Curadoria e tradução de Floriano Martins
Roberto Alberty Torres, conhecido como El Boquio, foi um destacado artista nascido na Carolina em 24 de janeiro de 1930. Após sua participação na Guerra da Coréia como integrante do Corpo Médico do Primeiro Batalhão do 65º Regimento de Infantaria, onde também teve a oportunidade de visitar o Japão em 1952, ele experimentou uma profunda transformação em sua sensibilidade artística ao admirar a forma como os artistas japoneses abordavam a vida e a história de seu povo.
Após retornar da guerra, em 1953, Alberty decidiu retomar os estudos na Universidade de Porto Rico, aproveitando as oportunidades que sua condição de veterano lhe oferecia.
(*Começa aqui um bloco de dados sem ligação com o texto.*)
-- ==== Sys2Proof/Laws/KeepsResetOps.lean ====
section
/-! SUPPORT.  Each operation of ResetOps.lean gives a later state (Keeps). -/

set_option linter.unreachableTactic false
set_option linter.unusedTactic false

namespace Sys2Proof.Machine

open Sys2Proof

@[simp ↓] theorem State.warmRegs_keeps {s0 : State} {s : State}  (hk : Keeps s0 s) : Keeps s0 (State.warmRegs s) := by
  unfold State.warmRegs
  simp (maxDischargeDepth := 40) (contextual := true) [*]

@[simp ↓] theorem State.dropRemaps_keeps {s0 : State} {s : State}  (hk : Keeps s0 s) : Keeps s0 (State.dropRemaps s) := by
  unfold State.dropRemaps
  generalize upto 2048 = l
  exact keeps_foldl hk (fun t a ht => by simp (maxDischargeDepth := 40) [ht]) _

@[simp ↓] theorem State.warmHost_keeps {s0 : State} {s : State}  (hk : Keeps s0 s) : Keeps s0 (State.warmHost s) := by
  unfold State.warmHost
  simp (maxDischargeDepth := 40) [*]

@[simp ↓] theorem State.idleColumns_keeps {s0 : State} {s : State}  (hk : Keeps s0 s) : Keeps s0 (State.idleColumns
    s) := by
  unfold State.idleColumns
  simp (maxDischargeDepth := 40) [*]

@[simp ↓] theorem State.warmColumns_keeps {s0 : State} {s : State}  (hk : Keeps s0 s) : Keeps s0 (State.warmColumns
    s) := by
  unfold State.warmColumns
  simp (maxDischargeDepth := 40) [*]

@[simp ↓] theorem State.warmContexts_keeps {s0 : State} {s : State}  (hk : Keeps s0 s) : Keeps s0
    (State.warmContexts s) := by
  unfold State.warmContexts
  simp (maxDischargeDepth := 40) (contextual := true) [*]

@[simp ↓] theorem State.warmMaint_keeps {s0 : State} {s : State}  (hk : Keeps s0 s) : Keeps s0 (State.warmMaint s) := by
  unfold State.warmMaint
  simp (maxDischargeDepth := 40) [*]

@[simp ↓] theorem State.warmPins_keeps {s0 : State} {s : State}  (hk : Keeps s0 s) : Keeps s0 (State.warmPins s) := by
  unfold State.warmPins
  simp (maxDischargeDepth := 40) [*]

@[simp ↓] theorem State.warmRest_keeps {s0 : State} {s : State}  (hk : Keeps s0 s) : Keeps s0 (State.warmRest s) := by
  unfold State.warmRest
  repeat' first
    | (intro x; have hx : Keeps s0 x; on_goal 2 => clear_value x; on_goal 1 => subst x)
    | (intro x; subst x)
    | (simp (maxDischargeDepth := 40) (contextual := true) [*]; done)
    | (rename_i e; simp only [Prod.ext_iff] at e; obtain ⟨e1, e2⟩ := e; (try subst e1); (try subst e2))
    | split
    | (with_reducible refine keeps_foldl ?_ (fun t a ht => ?_) _)
    | (with_reducible refine keeps_mk ?_ ?_ ?_ ?_ ?_ ?_ ?_ ?_ ?_ ?_ ?_)

@[simp ↓] theorem State.warmClear_keeps {s0 : State} {s : State}  (hk : Keeps s0 s) : Keeps s0 (State.warmClear s) := by
  unfold State.warmClear
  simp (maxDischargeDepth := 40) [*]

@[simp ↓] theorem State.nvRegs_keeps {s0 : State} {s : State}  (hk : Keeps s0 s) : Keeps s0 (State.nvRegs s) := by
  unfold State.nvRegs
  simp (maxDischargeDepth := 40) (contextual := true) [*]

@[simp ↓] theorem State.nvRepairs_keeps {s0 : State} {s : State} {o : State}  (hk : Keeps s0 s) : Keeps s0
    (State.nvRepairs s o) := by
  unfold State.nvRepairs
  simp (maxDischargeDepth := 40) [*]

@[simp ↓] theorem State.nvRecords_keeps {s0 s o : State} (hp : s.pending = s0.pending) (ho : s0.out <+: s.out)
    (hf : s0.free ≤ s.free) (hw : s0.wf = true → s.wf = true) (hb : o.sec.boryr = s0.sec.boryr)
    (hv : o.sec.vendor = s0.sec.vendor)
    (hk : s0.wf = true → Tab.wf byte0 o.sec.keyStore = true) : Keeps s0 (State.nvRecords s o) := by
  unfold State.nvRecords
  refine ⟨hp, ho, hf, hb, hv, fun w => ?_⟩
  have h := hw w
  have k := hk w
  rw [State.wf_iff] at h ⊢
  exact ⟨h.1, h.2.1, h.2.2.1, h.2.2.2.1, h.2.2.2.2.1, k⟩

@[simp ↓] theorem State.showDegraded_keeps {s0 : State} {s : State}  (hk : Keeps s0 s) : Keeps s0
    (State.showDegraded s) := by
  unfold State.showDegraded
  simp (maxDischargeDepth := 40) (contextual := true) [*]

@[simp ↓] theorem State.failedSensors_keeps {s0 : State} {s : State}  (hk : Keeps s0 s) : Keeps s0
    (State.failedSensors s) := by
  unfold State.failedSensors
  simp (maxDischargeDepth := 40) (contextual := true) [*]

@[simp ↓] theorem State.vauxKept_keeps {s0 : State} {s : State} {o : State}  (hk : Keeps s0 s) : Keeps s0
    (State.vauxKept s o) := by
  unfold State.vauxKept
  lift_lets
  intro pad t u m
  have h : Keeps s0 t := keeps_foldl hk (fun t a ht => by simp (maxDischargeDepth := 40) [ht]) _
  have k : Keeps s0 u := by simp (maxDischargeDepth := 40) [u, h]
  clear_value u
  simp (maxDischargeDepth := 40) (contextual := true) [k]

@[simp ↓] theorem State.powerOnClear_keeps {s0 s : State} (vaux : Bool) (hk : Keeps s0 s) :
    Keeps s0 (State.powerOnClear s vaux) := by
  refine hk.trans ?_
  unfold State.powerOnClear
  lift_lets
  intro z z1 z2 cause z0 z3
  have h0 : Keeps { z with pending := s.pending, regs := s.regs, out := s.out, free := s.free } (z1.nvRepairs s) := by
    simp (maxDischargeDepth := 40) [z1]
  have hw : s.wf = true → (z1.nvRepairs s).wf = true := fun w => h0.wf (by
    rw [State.wf_iff] at w ⊢
    exact ⟨w.1, rfl, rfl, rfl, rfl, rfl⟩)
  have h2 : Keeps s z2 := by
    refine State.failedSensors_keeps (State.showDegraded_keeps (State.nvRecords_keeps h0.pending h0.out h0.free hw rfl rfl ?_))
    intro w
    rw [State.wf_iff] at w
    exact w.2.2.2.2.2
  have h3 : Keeps s z3 := by simp (maxDischargeDepth := 40) [z3, h2]
  clear_value z3
  simp (maxDischargeDepth := 40) [h3]

end Sys2Proof.Machine
end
Embora inicialmente tenha seguido os estudos na área de administração de empresas, a sua paixão pela arte levou-o a abandonar essa carreira e a dedicar-se totalmente ao estudo das artes plásticas. Durante sua formação recebeu orientação e orientação de professores renomados como Eugenio Fernández Granel, Cristóbal Ruíz, Félix Bonilla Norat e Osiris Delgado, que o apresentaram a um mundo de ideias que ele desconhecia.
Alberty casou-se com Carmen Aida Fragoso e juntos tiveram um filho, Carlos Roberto Alberty Fragoso. Em 1961, o artista mudou-se para Nova York, onde fundou a Galeria El Morro junto com Jorge Mendoza e Domingo López, tornando-se assim a primeira galeria de artistas porto-riquenhos da cidade.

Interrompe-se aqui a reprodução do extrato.